_Source data_

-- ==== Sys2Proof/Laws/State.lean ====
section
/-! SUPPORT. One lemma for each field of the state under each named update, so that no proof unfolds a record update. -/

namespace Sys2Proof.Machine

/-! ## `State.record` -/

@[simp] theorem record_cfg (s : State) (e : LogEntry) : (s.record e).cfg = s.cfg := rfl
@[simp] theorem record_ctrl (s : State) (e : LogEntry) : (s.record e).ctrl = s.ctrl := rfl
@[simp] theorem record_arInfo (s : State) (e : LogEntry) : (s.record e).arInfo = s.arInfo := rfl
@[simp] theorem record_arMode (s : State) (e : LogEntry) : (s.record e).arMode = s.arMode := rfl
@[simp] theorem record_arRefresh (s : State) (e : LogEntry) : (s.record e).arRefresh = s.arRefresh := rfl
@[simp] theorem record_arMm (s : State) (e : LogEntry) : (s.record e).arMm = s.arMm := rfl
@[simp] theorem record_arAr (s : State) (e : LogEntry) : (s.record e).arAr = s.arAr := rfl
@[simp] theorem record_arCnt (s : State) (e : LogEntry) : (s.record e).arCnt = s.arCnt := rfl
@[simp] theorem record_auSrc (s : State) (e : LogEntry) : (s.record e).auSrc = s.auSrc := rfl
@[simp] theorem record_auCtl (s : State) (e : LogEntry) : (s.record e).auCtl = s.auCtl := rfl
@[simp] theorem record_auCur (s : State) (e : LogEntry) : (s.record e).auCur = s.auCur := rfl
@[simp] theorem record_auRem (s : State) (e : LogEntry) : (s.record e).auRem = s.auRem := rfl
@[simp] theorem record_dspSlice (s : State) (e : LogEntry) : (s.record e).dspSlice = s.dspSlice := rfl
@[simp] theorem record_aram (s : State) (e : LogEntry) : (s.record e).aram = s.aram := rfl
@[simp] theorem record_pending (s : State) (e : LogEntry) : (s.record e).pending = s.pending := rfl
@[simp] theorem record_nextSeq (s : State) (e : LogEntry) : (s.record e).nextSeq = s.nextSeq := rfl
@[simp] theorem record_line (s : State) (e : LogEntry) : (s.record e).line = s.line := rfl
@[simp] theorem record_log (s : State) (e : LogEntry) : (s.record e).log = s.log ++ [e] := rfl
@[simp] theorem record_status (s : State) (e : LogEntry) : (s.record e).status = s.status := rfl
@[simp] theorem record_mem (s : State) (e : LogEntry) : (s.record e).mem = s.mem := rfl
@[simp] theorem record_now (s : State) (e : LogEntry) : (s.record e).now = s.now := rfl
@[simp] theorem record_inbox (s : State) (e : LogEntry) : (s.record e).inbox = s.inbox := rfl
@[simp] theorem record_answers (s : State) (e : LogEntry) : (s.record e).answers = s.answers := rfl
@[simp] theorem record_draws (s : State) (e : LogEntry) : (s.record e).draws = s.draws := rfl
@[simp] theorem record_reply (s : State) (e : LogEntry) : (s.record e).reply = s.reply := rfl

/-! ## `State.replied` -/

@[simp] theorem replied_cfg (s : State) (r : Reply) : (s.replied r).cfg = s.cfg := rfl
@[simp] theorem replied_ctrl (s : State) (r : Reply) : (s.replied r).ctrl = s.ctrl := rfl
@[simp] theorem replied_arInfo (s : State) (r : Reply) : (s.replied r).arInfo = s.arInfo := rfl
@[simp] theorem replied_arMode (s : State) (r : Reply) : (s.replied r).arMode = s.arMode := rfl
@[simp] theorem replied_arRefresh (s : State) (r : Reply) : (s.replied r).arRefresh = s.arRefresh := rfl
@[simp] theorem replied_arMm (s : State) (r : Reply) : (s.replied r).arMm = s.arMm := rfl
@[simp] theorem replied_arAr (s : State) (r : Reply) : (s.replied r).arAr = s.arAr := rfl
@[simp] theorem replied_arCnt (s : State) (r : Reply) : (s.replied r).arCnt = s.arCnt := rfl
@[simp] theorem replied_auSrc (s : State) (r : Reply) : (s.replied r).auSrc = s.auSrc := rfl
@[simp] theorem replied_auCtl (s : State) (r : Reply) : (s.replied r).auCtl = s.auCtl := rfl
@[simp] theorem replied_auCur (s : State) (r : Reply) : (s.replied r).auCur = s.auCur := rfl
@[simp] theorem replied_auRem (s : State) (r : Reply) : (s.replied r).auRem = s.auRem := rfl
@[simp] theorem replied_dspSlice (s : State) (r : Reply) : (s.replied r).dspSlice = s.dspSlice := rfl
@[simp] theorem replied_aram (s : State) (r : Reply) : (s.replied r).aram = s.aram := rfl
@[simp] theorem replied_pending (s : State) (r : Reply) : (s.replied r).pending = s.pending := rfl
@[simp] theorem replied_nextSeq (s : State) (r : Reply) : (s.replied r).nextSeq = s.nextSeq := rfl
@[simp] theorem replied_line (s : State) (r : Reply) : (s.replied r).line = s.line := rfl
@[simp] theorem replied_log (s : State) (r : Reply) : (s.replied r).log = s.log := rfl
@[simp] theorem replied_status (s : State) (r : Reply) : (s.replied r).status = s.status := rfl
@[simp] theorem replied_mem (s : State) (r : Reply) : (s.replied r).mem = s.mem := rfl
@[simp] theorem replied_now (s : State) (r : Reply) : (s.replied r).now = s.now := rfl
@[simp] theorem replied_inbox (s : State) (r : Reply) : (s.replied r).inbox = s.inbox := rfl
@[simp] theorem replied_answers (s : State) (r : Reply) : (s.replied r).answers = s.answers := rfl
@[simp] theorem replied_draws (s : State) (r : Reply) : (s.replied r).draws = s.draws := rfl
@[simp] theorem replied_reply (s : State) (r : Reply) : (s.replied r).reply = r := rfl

--

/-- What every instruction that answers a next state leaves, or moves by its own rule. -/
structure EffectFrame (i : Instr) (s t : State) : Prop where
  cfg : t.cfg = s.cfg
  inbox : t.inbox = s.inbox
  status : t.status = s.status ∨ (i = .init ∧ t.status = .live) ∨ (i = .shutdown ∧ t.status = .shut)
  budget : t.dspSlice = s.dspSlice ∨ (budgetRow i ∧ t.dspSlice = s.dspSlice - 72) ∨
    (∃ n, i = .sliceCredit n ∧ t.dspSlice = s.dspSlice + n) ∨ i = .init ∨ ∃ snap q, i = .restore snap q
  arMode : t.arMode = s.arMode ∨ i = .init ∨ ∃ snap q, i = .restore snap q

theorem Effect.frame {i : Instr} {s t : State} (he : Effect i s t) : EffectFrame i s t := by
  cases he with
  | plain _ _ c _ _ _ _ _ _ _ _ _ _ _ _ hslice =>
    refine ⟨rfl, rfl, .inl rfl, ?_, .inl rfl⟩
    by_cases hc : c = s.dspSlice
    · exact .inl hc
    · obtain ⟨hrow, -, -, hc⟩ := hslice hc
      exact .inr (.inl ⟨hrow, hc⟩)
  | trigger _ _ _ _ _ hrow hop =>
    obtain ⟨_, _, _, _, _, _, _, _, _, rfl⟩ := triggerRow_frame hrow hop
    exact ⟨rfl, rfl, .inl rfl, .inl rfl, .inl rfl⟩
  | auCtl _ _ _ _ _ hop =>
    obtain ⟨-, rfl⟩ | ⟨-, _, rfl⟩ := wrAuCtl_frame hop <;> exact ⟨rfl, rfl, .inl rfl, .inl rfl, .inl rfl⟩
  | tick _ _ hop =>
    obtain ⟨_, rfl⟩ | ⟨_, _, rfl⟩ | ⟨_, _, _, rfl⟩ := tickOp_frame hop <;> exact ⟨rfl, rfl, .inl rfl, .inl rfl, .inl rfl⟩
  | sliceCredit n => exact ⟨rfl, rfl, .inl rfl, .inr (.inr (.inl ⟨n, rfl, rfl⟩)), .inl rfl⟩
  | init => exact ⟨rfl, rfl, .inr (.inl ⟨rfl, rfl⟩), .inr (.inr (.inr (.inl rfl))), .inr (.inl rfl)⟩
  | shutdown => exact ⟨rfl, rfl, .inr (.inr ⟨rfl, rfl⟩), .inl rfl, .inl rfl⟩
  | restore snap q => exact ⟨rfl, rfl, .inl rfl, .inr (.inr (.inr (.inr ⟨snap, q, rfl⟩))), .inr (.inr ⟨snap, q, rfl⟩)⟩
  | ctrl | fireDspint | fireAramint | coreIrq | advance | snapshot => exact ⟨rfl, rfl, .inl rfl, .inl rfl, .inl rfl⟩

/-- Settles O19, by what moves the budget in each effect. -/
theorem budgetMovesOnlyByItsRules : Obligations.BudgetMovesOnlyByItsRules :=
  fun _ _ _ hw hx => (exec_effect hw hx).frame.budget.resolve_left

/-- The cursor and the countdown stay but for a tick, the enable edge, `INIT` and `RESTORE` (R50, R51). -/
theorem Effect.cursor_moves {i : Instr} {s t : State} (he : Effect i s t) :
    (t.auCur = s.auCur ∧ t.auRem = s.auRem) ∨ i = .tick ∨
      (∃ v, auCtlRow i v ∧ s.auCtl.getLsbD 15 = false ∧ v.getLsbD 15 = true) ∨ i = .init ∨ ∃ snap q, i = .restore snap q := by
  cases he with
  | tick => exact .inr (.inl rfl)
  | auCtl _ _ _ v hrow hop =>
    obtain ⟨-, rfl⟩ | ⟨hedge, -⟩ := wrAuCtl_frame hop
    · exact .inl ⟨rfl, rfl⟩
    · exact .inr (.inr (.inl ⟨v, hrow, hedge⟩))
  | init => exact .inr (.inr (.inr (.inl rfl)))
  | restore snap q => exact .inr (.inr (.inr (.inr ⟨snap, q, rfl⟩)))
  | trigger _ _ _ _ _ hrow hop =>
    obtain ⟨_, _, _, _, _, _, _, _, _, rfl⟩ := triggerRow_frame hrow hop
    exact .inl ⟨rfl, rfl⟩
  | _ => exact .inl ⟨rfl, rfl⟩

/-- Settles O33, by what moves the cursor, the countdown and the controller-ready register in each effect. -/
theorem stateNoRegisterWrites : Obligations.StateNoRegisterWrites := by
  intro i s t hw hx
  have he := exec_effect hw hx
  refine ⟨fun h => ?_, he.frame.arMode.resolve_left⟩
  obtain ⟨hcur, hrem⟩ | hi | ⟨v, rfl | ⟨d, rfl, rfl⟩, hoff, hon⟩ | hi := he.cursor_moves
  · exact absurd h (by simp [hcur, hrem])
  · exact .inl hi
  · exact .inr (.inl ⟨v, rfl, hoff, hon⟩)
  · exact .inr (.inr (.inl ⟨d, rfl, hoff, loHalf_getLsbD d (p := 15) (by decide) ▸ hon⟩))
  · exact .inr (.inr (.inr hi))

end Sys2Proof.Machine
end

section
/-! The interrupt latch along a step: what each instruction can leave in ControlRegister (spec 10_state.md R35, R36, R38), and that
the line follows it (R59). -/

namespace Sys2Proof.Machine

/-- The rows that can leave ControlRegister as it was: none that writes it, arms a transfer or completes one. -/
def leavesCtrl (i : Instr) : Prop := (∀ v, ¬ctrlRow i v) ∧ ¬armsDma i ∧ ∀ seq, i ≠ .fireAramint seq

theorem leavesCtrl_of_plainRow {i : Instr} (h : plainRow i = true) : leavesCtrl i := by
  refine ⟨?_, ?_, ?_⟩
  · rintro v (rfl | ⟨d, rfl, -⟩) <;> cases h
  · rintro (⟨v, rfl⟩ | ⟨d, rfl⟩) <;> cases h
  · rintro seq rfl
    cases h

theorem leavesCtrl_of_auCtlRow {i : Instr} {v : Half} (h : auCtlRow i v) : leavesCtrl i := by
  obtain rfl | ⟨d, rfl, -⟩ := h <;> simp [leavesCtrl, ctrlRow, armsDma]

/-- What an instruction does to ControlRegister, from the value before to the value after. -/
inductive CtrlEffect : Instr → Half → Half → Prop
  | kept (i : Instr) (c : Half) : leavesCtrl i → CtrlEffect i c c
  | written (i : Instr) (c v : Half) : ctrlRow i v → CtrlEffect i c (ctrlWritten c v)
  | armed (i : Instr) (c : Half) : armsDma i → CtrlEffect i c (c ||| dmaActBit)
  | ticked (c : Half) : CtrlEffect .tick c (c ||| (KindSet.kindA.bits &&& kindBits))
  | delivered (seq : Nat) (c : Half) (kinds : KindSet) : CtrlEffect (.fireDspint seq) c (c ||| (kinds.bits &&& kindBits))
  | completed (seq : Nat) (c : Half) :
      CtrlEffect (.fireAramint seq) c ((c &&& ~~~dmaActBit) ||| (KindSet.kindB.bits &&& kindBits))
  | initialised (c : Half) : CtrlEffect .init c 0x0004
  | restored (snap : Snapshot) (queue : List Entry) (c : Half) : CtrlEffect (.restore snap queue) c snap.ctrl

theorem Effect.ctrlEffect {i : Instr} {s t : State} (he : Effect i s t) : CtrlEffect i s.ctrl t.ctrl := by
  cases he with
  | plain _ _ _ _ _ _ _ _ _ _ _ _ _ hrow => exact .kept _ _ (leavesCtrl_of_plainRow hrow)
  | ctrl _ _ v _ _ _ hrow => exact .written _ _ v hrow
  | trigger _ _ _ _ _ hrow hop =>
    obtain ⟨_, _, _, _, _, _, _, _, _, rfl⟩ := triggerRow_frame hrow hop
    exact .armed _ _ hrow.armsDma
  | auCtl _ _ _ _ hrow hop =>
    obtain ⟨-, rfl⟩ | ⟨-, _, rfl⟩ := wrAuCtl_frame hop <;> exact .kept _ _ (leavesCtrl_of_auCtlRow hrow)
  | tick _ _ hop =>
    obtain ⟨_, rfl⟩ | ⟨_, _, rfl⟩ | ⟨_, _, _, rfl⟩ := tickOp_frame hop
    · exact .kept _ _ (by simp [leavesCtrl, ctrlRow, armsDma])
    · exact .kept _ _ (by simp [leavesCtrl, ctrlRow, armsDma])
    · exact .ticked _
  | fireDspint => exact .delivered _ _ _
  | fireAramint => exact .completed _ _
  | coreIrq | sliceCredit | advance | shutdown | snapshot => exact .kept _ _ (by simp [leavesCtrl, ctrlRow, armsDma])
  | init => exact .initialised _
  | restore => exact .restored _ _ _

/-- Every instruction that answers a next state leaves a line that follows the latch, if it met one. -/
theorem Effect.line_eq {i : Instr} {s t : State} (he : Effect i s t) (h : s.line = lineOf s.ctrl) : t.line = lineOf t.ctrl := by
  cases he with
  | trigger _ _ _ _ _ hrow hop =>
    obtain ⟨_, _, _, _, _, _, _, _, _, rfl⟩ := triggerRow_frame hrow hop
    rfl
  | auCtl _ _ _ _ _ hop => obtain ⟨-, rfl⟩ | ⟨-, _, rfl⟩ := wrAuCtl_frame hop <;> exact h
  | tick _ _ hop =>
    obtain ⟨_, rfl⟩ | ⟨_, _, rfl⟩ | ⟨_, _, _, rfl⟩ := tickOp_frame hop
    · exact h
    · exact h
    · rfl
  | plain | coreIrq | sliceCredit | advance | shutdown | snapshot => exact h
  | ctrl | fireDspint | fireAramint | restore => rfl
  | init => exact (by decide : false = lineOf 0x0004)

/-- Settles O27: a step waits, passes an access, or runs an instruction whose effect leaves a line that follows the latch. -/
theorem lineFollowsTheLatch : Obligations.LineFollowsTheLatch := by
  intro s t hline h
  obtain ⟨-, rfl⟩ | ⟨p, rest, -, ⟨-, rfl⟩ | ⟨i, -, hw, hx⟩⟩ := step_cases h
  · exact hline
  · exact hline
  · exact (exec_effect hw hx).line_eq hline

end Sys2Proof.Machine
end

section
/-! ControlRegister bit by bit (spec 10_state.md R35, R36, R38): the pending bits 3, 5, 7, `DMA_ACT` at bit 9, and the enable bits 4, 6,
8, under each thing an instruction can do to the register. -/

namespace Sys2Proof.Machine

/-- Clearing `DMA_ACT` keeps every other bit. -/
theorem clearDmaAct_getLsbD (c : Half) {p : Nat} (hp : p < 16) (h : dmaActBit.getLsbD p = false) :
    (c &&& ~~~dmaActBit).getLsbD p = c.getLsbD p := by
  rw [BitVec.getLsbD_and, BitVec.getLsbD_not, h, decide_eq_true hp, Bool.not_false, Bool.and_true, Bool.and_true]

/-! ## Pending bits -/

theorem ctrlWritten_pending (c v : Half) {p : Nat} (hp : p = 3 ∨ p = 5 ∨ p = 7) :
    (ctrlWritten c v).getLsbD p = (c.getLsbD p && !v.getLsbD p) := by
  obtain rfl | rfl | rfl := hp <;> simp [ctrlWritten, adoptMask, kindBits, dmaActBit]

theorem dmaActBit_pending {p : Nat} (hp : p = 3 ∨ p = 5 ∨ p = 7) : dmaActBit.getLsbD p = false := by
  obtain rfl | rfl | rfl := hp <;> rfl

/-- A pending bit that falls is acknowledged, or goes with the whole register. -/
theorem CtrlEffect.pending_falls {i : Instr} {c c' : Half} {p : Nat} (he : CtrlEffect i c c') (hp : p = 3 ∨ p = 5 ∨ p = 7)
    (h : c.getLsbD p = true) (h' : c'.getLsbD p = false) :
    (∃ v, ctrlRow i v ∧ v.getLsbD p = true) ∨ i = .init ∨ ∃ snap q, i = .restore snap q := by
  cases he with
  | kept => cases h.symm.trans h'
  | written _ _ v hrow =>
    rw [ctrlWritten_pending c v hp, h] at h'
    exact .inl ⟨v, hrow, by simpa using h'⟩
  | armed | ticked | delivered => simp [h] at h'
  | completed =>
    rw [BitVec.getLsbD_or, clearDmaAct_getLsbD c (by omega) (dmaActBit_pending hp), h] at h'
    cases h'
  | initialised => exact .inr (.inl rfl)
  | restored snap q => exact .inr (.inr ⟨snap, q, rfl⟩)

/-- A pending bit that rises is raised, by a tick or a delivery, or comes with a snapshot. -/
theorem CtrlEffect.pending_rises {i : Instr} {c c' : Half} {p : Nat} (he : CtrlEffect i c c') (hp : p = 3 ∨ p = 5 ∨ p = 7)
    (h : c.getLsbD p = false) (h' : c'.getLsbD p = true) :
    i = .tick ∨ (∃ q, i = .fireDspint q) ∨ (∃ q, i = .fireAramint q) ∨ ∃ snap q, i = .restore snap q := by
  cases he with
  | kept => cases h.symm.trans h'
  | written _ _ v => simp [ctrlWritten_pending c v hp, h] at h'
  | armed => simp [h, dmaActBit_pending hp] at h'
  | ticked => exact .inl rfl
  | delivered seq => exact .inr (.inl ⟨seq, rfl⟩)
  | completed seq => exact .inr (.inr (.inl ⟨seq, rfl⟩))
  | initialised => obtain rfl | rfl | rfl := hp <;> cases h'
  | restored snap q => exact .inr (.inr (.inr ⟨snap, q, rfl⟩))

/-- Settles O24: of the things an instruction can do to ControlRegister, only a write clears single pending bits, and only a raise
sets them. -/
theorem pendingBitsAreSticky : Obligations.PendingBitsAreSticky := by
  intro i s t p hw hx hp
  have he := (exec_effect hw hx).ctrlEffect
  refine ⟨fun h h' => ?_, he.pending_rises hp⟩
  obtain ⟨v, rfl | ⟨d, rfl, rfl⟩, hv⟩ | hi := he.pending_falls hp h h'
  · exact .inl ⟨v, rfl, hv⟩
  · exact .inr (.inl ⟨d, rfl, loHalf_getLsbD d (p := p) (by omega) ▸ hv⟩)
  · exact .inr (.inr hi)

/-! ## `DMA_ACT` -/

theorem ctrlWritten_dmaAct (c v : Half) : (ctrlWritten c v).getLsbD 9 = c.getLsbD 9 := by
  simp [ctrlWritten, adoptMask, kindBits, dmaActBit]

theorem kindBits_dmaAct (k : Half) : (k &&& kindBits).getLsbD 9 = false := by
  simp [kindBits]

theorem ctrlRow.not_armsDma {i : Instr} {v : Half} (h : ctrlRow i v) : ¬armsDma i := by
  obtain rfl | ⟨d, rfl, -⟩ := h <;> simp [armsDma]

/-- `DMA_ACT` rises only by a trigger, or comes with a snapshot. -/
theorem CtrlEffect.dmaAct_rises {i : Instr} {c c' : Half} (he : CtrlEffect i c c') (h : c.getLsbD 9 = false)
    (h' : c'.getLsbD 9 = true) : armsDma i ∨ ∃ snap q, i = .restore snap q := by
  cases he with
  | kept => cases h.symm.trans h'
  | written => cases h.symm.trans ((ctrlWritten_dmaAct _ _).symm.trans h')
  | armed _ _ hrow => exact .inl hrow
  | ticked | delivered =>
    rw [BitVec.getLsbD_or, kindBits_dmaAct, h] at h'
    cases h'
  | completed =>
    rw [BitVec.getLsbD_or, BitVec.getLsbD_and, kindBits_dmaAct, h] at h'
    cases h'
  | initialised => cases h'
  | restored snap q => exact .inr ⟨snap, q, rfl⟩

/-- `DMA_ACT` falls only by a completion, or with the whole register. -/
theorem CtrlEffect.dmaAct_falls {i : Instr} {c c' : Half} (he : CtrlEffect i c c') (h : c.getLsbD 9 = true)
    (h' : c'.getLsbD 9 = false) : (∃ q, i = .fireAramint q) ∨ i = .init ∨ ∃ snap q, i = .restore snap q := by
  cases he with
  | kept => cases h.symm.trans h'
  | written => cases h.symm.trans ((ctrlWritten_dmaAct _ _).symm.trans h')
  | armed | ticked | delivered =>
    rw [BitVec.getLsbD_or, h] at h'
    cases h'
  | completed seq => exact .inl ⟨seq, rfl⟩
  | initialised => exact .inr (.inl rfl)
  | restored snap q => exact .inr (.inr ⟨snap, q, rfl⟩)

_Directions_
For this exercise, find all lines in the records containing the word "dspSlice" and copy them.

_Written solution_
@[simp] theorem record_dspSlice (s : State) (e : LogEntry) : (s.record e).dspSlice = s.dspSlice := rfl
@[simp] theorem replied_dspSlice (s : State) (r : Reply) : (s.replied r).dspSlice = s.dspSlice := rfl
  budget : t.dspSlice = s.dspSlice ∨ (budgetRow i ∧ t.dspSlice = s.dspSlice - 72) ∨
    (∃ n, i = .sliceCredit n ∧ t.dspSlice = s.dspSlice + n) ∨ i = .init ∨ ∃ snap q, i = .restore snap q
    by_cases hc : c = s.dspSlice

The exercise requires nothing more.